Code Snippet (PyTorch)

import torch
import torch.nn as nn

class GroupedQueryAttention(nn.Module):
    def __init__(self, d_model, num_heads, num_kv_heads):
        super().__init__()
        assert d_model % num_heads == 0
        assert num_heads % num_kv_heads == 0
        self.d_model = d_model
        self.num_heads = num_heads
        self.num_kv_heads = num_kv_heads
        self.num_queries_per_kv = num_heads // num_kv_heads
        self.d_head = d_model // num_heads

        self.q_proj = nn.Linear(d_model, d_model)
        # K and V projections are smaller now
        self.k_proj = nn.Linear(d_model, self.num_kv_heads * self.d_head)
        self.v_proj = nn.Linear(d_model, self.num_kv_heads * self.d_head)
        self.out_proj = nn.Linear(d_model, d_model)

    def forward(self, x):
        batch_size, seq_len, _ = x.shape

        # Project Q, K, V
        q = self.q_proj(x).view(batch_size, seq_len, self.num_heads, self.d_head).transpose(1, 2)
        k = self.k_proj(x).view(batch_size, seq_len, self.num_kv_heads, self.d_head).transpose(1, 2)
        v = self.v_proj(x).view(batch_size, seq_len, self.num_kv_heads, self.d_head).transpose(1, 2)
        
        # Repeat K and V heads to match the number of Q heads in each group
        # From (B, G, L, d_k) to (B, H, L, d_k)
        k = k.repeat_interleave(self.num_queries_per_kv, dim=1)
        v = v.repeat_interleave(self.num_queries_per_kv, dim=1)

        # Attention calculation
        scores = torch.matmul(q, k.transpose(-2, -1)) / (self.d_head ** 0.5)
        attn = torch.softmax(scores, dim=-1)
        output = torch.matmul(attn, v)
        
        output = output.transpose(1, 2).contiguous().view(batch_size, seq_len, self.d_model)
        return self.out_proj(output)

Comparison Summary

Feature	Multi-Head (MHA)	Grouped-Query (GQA)	Multi-Query (MQA)
# Q Heads	`H`	`H`	`H`
# K/V Heads	`H`	`G` (where `1 < G < H`)	`1`
KV Cache Reduction Factor	1x (Baseline)	`H / G`	`H`
Inference Speed	Slowest	Fast	Fastest
Model Quality	Highest (Baseline)	Nearly as high as MHA	Can be slightly lower
Best For	Max performance (if memory allows)	The modern standard for LLMs	Extreme memory constraints

Conclusion

The evolution from MHA to GQA is a story of pragmatic engineering.
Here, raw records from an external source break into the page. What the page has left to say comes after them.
/-- The isolation barrier, its field side, the adoption of IX, ISO_OUT and the faults of the isolated I/O. Frames are the
64-bit words of R455; an operand names the bits that the barrier corrupts. Each side puts its frame on the barrier:
the field side its levels, generation, SAFE_ACTIVE and FAULT; the logic side its pending CONFIG, else DATA while it
accepts keep-alives, which carries SAFE while FORCE_SAFE is 1 (R455, R458, R463, R464). The field side applies an
accepted DATA frame once configured and stores an accepted CONFIG, and discards the rest: power, a right CRC and, of
DATA, the complement, and SEQ 1 to 4 above the last (R456). TIMEOUT applies SAFE (R457). A field frame with
SAFE_ACTIVE replaces the copy (R458); CFG_GEN as sent ends the configuration, CFG_GEN 0 after it clears ISO_OUT and
configures again with FIELD_RESTART (R459, R460); a level held for FILT shows in ISO_IN (R462). Adoption reads the
copy back into ISO_OUT and configures with the next GEN, 0 skipped (R459). ISO_OUT takes writes of OWNER, granted
sessions and the Strongroom and refuses others (R463). A silent field reads 0 with FAULT (R464). Thermal shutdown,
BB_SUPPLY loss and return act as R453 and R457 say. Says that these complete: barrierFrameSend, barrierDataFrame,
barrierConfigFrame, barrierFieldFrame, fieldSafeTimeout, isoKeepaliveLoss, isoAdopt, isoOutWrite, isoForceSafe,
isoFieldSilent, boThermalShutdown, boThermalRestart, bbSupplyLoss, bbSupplyRestore. -/
def Obligations.IsolatedOutputsAndInputs : Prop :=
  (∀ (levels limit : BitVec 16) (s : State),
    s.fullPart = true →
    answers (.barrierFrameSend true levels limit) s fun t =>
      (t.iso = { s.iso with fSeq := (s.iso.fSeq + 1) % 16, toLogic := some (isoField s.iso.fSeq levels.toNat (if s.iso.configured then s.iso.fGen else 0) s.iso.safeActive (limit != 0 || s.iso.thermal != 0 || !s.iso.power)) }) ∧
      s.sameBut [.iso] t ∧
      t.iso.toLogic.all (fun w => decide (w.toNat / 2 ^ 62 = 2 ∧ w.toNat / 2 ^ 58 % 16 = s.iso.fSeq % 16 ∧ w.toNat / 2 ^ 32 % 2 ^ 16 = levels.toNat ∧ bitOf (w.toNat / 2 ^ 16) 1 = s.iso.safeActive)) = true) ∧
  (∀ (levels limit : BitVec 16) (s : State),
    s.fullPart = true →
    s.iso.cfgPend = true →
    answers (.barrierFrameSend false levels limit) s fun t =>
      t.iso = { s.iso with seq := (s.iso.seq + 1) % 16, toField := some (isoConfig s.iso.seq s.iso.cSafe s.iso.gen s.iso.cTimeout) } ∧
      s.sameBut [.iso] t) ∧
  (∀ (levels limit : BitVec 16) (s : State),
    s.fullPart = true →
    s.iso.cfgPend = false →
    s.iso.ka = true →
    answers (.barrierFrameSend false levels limit) s fun t =>
      (t.iso = { s.iso with seq := (s.iso.seq + 1) % 16, toField := some (isoData s.iso.seq (if s.on ISO_CTL_FORCE_SAFE then s.iso.cSafe else s.iso.copy)) }) ∧
      s.sameBut [.iso] t ∧
      t.iso.toField.all (fun w => decide (w.toNat / 2 ^ 62 = 0 ∧ w.toNat / 2 ^ 58 % 16 = s.iso.seq % 16 ∧ w.toNat / 2 ^ 16 % 2 ^ 16 = 0xFFFF - w.toNat / 2 ^ 32 % 2 ^ 16)) = true) ∧
  (∀ (levels limit : BitVec 16) (s : State),
    s.fullPart = true →
    s.iso.cfgPend = false →
    s.iso.ka = false →
    answers (.barrierFrameSend false levels limit) s fun t =>
      t = s) ∧
  (∀ (f err : BitVec 64) (s : State),
    s.iso.toField = some f →
    isoKind f = 0 →
    (s.iso.power = true ∧ s.iso.configured = true) →
    (isoKind (f ^^^ err) = 0 ∧ isoCrcOk (f ^^^ err) = true) →
    (1 ≤ (isoSeq (f ^^^ err) + 16 - s.iso.last) % 16 ∧ (isoSeq (f ^^^ err) + 16 - s.iso.last) % 16 ≤ 4) →
    isoLo (f ^^^ err) = 0xFFFF - isoHi (f ^^^ err) →
    answers (.barrierDataFrame err) s fun t =>
      t.iso = { s.iso with toField := none, last := isoSeq (f ^^^ err), out := isoHi (f ^^^ err), safeActive := false } ∧
      s.sameBut [.iso] t) ∧
  (∀ (f err : BitVec 64) (s : State),
    s.iso.toField = some f →
    isoKind f = 0 →
    (¬((s.iso.power = true ∧ s.iso.configured = true) ∧ (isoKind (f ^^^ err) = 0 ∧ isoCrcOk (f ^^^ err) = true) ∧ (1 ≤ (isoSeq (f ^^^ err) + 16 - s.iso.last) % 16 ∧ (isoSeq (f ^^^ err) + 16 - s.iso.last) % 16 ≤ 4) ∧ isoLo (f ^^^ err) = 0xFFFF - isoHi (f ^^^ err))) →
    answers (.barrierDataFrame err) s fun t =>
      t.iso = { s.iso with toField := none } ∧
      s.sameBut [.iso] t) ∧
  (∀ (f err : BitVec 64) (s : State),
    s.iso.toField = some f →
    isoKind f = 1 →
    s.iso.power = true →
    (isoKind (f ^^^ err) = 1 ∧ isoCrcOk (f ^^^ err) = true) →
    (1 ≤ (isoSeq (f ^^^ err) + 16 - s.iso.last) % 16 ∧ (isoSeq (f ^^^ err) + 16 - s.iso.last) % 16 ≤ 4) →
    answers (.barrierConfigFrame err) s fun t =>
      t.iso = { s.iso with toField := none, last := isoSeq (f ^^^ err), configured := true, safe := isoHi (f ^^^ err), timeout := isoLo (f ^^^ err) % 0x100, fGen := isoLo (f ^^^ err) / 0x100 % 0x10 } ∧
      s.sameBut [.iso] t) ∧
  (∀ (f err : BitVec 64) (s : State),
    s.iso.toField = some f →
    isoKind f = 1 →
    (¬(s.iso.power = true ∧ (isoKind (f ^^^ err) = 1 ∧ isoCrcOk (f ^^^ err) = true) ∧ (1 ≤ (isoSeq (f ^^^ err) + 16 - s.iso.last) % 16 ∧ (isoSeq (f ^^^ err) + 16 - s.iso.last) % 16 ≤ 4))) →
    answers (.barrierConfigFrame err) s fun t =>
      t.iso = { s.iso with toField := none } ∧
      s.sameBut [.iso] t) ∧
  (∀ (f err : BitVec 64) (s : State),
    s.iso.toLogic = some f →
    (isoCrcOk (f ^^^ err) = false ∨ isoKind (f ^^^ err) ≠ 2) →
    answers (.barrierFieldFrame err) s fun t =>
      t.iso = { s.iso with toLogic := none } ∧
      s.sameBut [.iso] t) ∧
  (∀ (f err : BitVec 64) (s : State),
    s.iso.toLogic = some f →
    (isoCrcOk (f ^^^ err) = true ∧ isoKind (f ^^^ err) = 2) →
    s.isoState = 0 →
    answers (.barrierFieldFrame err) s fun t =>
      (t.iso = { s.iso with toLogic := none, silent := false, copy := if isoSafeActive (f ^^^ err) then s.iso.cSafe else s.iso.copy }) ∧
      s.sameBut [.iso] t) ∧
  (∀ (f err : BitVec 64) (s : State),
    s.iso.toLogic = some f →
    (isoCrcOk (f ^^^ err) = true ∧ isoKind (f ^^^ err) = 2) →
    s.isoState ≠ 0 →
    s.iso.cfgPend = true →
    isoGen (f ^^^ err) = s.iso.gen →
    answers (.barrierFieldFrame err) s fun t =>
      t.isoState = 2 ∧ t.iso.cfgPend = false ∧ t.iso.counted = true ∧ t.iso.adopting = false ∧ t.iso.silent = false ∧
      (t.iso.copy = (if isoSafeActive (f ^^^ err) then s.iso.cSafe else s.iso.copy) ∧ t.f ISO_OUT_OUT = s.f ISO_OUT_OUT) ∧
      t.f ISO_STAT_CFG_GEN = isoGen (f ^^^ err) ∧ t.f ISO_STAT_SAFE_ACTIVE = b2n (isoSafeActive (f ^^^ err)) ∧ t.f ISO_STAT_FAULT = b2n (bitOf (isoLo (f ^^^ err)) 0) ∧
      (s.iso.adopting = true → (s.f ISO_ACCESS_OWNER ≠ 0 → t.offers.any (fun o => o.target = s.f ISO_ACCESS_OWNER && o.cue.cls = 7 && o.cue.code = 0x03 && o.cue.index = 0x29) = true))) ∧
  (∀ (f err : BitVec 64) (s : State),
    s.iso.toLogic = some f →
    (isoCrcOk (f ^^^ err) = true ∧ isoKind (f ^^^ err) = 2) →
    s.isoState ≠ 0 →
    s.iso.cfgPend = false →
    s.iso.counted = true →
    isoGen (f ^^^ err) = 0 →
    answers (.barrierFieldFrame err) s fun t =>
      t.isoState = 1 ∧ t.f ISO_OUT_OUT = 0 ∧ t.iso.copy = 0 ∧ t.iso.cfgPend = true ∧ t.iso.counted = false ∧
      (t.iso.gen = (if s.iso.gen < 15 then s.iso.gen + 1 else 1) ∧ t.iso.cSafe = s.f ISO_CFG_SAFE ∧ t.iso.cTimeout = s.f ISO_CFG_TIMEOUT) ∧
      ((s.f ISO_ACCESS_OWNER ≠ 0 → t.offers.any (fun o => o.target = s.f ISO_ACCESS_OWNER && o.cue.cls = 7 && o.cue.code = 0x04 && o.cue.index = 0x29) = true))) ∧
  (∀ (f err : BitVec 64) (j : Fin 16) (s : State),
    s.iso.toLogic = some f →
    (isoCrcOk (f ^^^ err) = true ∧ isoKind (f ^^^ err) = 2) →
    s.isoState ≠ 0 →
    10 * s.f ISO_IN_CFG_FILT ≤ (s.isoRun j).run →
    ((s.isoRun j).run ≠ 0 ∧ (s.isoRun j).lvl = bitOf (isoHi (f ^^^ err)) j) →
    answers (.barrierFieldFrame err) s fun t =>
      t.on ⟨ISO_IN, j, 1⟩ = bitOf (isoHi (f ^^^ err)) j ∧
      ((bitOf (s.f ISO_IN_CFG_CUE_MASK) j = true ∧ s.on ⟨ISO_IN, j, 1⟩ ≠ bitOf (isoHi (f ^^^ err)) j ∧ cueSelects (s.f ISO_IN_CFG_CUE) (bitOf (isoHi (f ^^^ err)) j) = true) → (s.f ISO_ACCESS_OWNER ≠ 0 → t.offers.any (fun o => o.target = s.f ISO_ACCESS_OWNER && o.cue.cls = 7 && o.cue.code = 0x01 && o.cue.index = 0x29) = true))) ∧
  (∀ (s : State),
    s.iso.power = true →
    s.iso.configured = true →
    answers (.fieldSafeTimeout) s fun t =>
      t.iso = { s.iso with out := s.iso.safe, safeActive := true } ∧
      s.sameBut [.iso] t) ∧
  (∀ (s : State),
    (s.iso.power = false ∨ s.iso.configured = false) →
    answers (.fieldSafeTimeout) s fun t =>
      t = s) ∧
  (∀ (s : State),
    answers (.isoKeepaliveLoss) s fun t =>
      t.iso = { s.iso with ka := false } ∧
      s.sameBut [.iso] t) ∧
  (∀ (s : State),
    s.fullPart = true →
    s.isoState = 0 →
    s.boot.phase = .run →
    answers (.isoAdopt) s fun t =>
      t.isoState = 1 ∧ t.f ISO_OUT_OUT = s.iso.copy % 0x10000 ∧ t.iso.copy = s.iso.copy ∧
      (t.iso.cfgPend = true ∧ t.iso.adopting = true ∧ t.iso.gen = (if s.iso.gen < 15 then s.iso.gen + 1 else 1)) ∧
      t.iso.cSafe = s.f ISO_CFG_SAFE ∧ t.iso.cTimeout = s.f ISO_CFG_TIMEOUT ∧
      (t.lnk 14).adopted = true ∧ (t.die 14).st = .adopted ∧ (t.die 14).epoch = (t.lnk 14).epoch ∧
      t.iso.out = s.iso.out ∧ t.iso.toField = s.iso.toField) ∧
  (∀ (init : Byte) (v : BitVec 16) (s : State),
    s.fullPart = true →
    (isStr init.toNat || (((init.toNat ≠ 0 && s.f ISO_ACCESS_OWNER = init.toNat) || (isSession init.toNat && bitOf (s.f ISO_ACCESS_ZRT_GRANT) (init.toNat - 0x40))) && !s.on ISO_CTL_FORCE_SAFE && s.isoState ≠ 0)) = true →
    answers (.isoOutWrite init v) s fun t =>
      t.f ISO_OUT_OUT = v.toNat ∧ regsBut [ISO_OUT] s t ∧
      (t.iso = if s.isoState = 0 then s.iso else { s.iso with copy := v.toNat }) ∧
      s.sameBut [.regs, .iso] t) ∧
  (∀ (init : Byte) (v : BitVec 16) (s : State),
    s.fullPart = true →
    (isStr init.toNat || (((init.toNat ≠ 0 && s.f ISO_ACCESS_OWNER = init.toNat) || (isSession init.toNat && bitOf (s.f ISO_ACCESS_ZRT_GRANT) (init.toNat - 0x40))) && !s.on ISO_CTL_FORCE_SAFE && s.isoState ≠ 0)) = false →
    answers (.isoOutWrite init v) s fun t =>
      t.f ISO_REFUSE_LAST_INIT = init.toNat ∧ t.f (ISO_REFUSE_COUNT) = min (s.f (ISO_REFUSE_COUNT) + 1) (2 ^ RF.w (ISO_REFUSE_COUNT) - 1) ∧
      regsBut [ISO_REFUSE] s t ∧ s.sameBut [.regs] t) ∧
  (∀ (init : Byte) (v : Bool) (s : State),
    s.fullPart = true →
    isStr init.toNat = true →
    answers (.isoForceSafe init v) s fun t =>
      t.f ISO_CTL_FORCE_SAFE = b2n v ∧
      regsBut [ISO_CTL] s t ∧ s.sameBut [.regs] t) ∧
  (∀ (s : State),
    s.fullPart = true →
    s.isoState ≠ 0 →
    answers (.isoFieldSilent) s fun t =>
      t.iso = { s.iso with silent := true } ∧ t.f ISO_IN_IN = 0 ∧ t.f ISO_STAT_FAULT = 1 ∧
      (s.on ISO_STAT_FAULT = false → t.f ISO_FLAG_ISO_FAULT = 1 ∧ (s.f ISO_ACCESS_OWNER ≠ 0 → t.offers.any (fun o => o.target = s.f ISO_ACCESS_OWNER && o.cue.cls = 7 && o.cue.code = 0x02 && o.cue.index = 0x29) = true)) ∧
      (s.on ISO_STAT_FAULT = true → t.f ISO_FLAG_ISO_FAULT = s.f ISO_FLAG_ISO_FAULT ∧ t.offers = s.offers)) ∧
  (∀ (s : State),
    s.fullPart = true →
    s.isoState = 0 →
    answers (.isoFieldSilent) s fun t =>
      t.iso = { s.iso with silent := true } ∧ t.regs = s.regs) ∧
  (∀ (j : Fin 16) (s : State),
    s.iso.power = true →
    bitOf s.iso.thermal j = false →
    s.iso.thermal < 0x10000 →
    s.fullPart = true →
    answers (.boThermalShutdown j) s fun t =>
      t.iso = { s.iso with thermal := s.iso.thermal + 2 ^ j.val } ∧ bitOf t.iso.thermal j = true ∧ t.boDriven j = false ∧
      ((∀ k : Fin 16, k ≠ j → t.boDriven k = s.boDriven k)) ∧
      s.sameBut [.iso] t) ∧
  (∀ (j : Fin 16) (s : State),
    bitOf s.iso.thermal j = true →
    s.iso.thermal < 0x10000 →
    answers (.boThermalRestart j) s fun t =>
      t.iso = { s.iso with thermal := s.iso.thermal - 2 ^ j.val } ∧ t.boDriven j = (s.iso.power && bitOf s.iso.out j) ∧
      ((∀ k : Fin 16, k ≠ j → t.boDriven k = s.boDriven k)) ∧
      s.sameBut [.iso] t) ∧
  (∀ (s : State),
    s.fullPart = true →
    answers (.bbSupplyLoss) s fun t =>
      t.iso = { s.iso with power := false, configured := false, out := 0, fGen := 0, safeActive := false, thermal := 0 } ∧
      ((∀ j : Fin 16, t.boDriven j = false)) ∧
      s.sameBut [.iso] t) ∧
  (∀ (s : State),
    s.fullPart = true →
    s.iso.power = false →
    answers (.bbSupplyRestore) s fun t =>
      t.iso = { s.iso with power := true, configured := false, out := 0, fGen := 0, safeActive := false, thermal := 0, last := 0 } ∧
      ((∀ j : Fin 16, t.boDriven j = false)) ∧
      s.sameBut [.iso] t)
GQA masterfully balances the expressive power of having many attention heads with the practical necessity of a small memory footprint for fast inference. By grouping query heads, it achieves most of the speed benefits of MQA while retaining nearly all the model quality of MHA, solidifying its place as a cornerstone of today’s state-of-the-art language models.

References

GQA (Canonical Paper): Ainslie, J., Lee-Thorp, J., de Jong, M., Zemlyanskiy, Y., Le, Q., & Sanghai, S. (2023). GQA: Training Generalized Multi-Query Transformer Models from Multi-Head Checkpoints. arXiv preprint arXiv:2305.13245.
MQA (Conceptual Origin): Shazeer, N. (2019). Fast Transformer Decoding: One Write-Head is All You Need. arXiv preprint arXiv:1911.02150.
Original Transformer (Foundation): Vaswani, A., Shazeer, N., Parmar, N., Uszkoreit, J., Jones, L., Gomez, A. N., Kaiser, Ł., & Polosukhin, I. (2017). Attention Is All You Need. Advances in Neural Information Processing Systems 30 (NIPS 2017).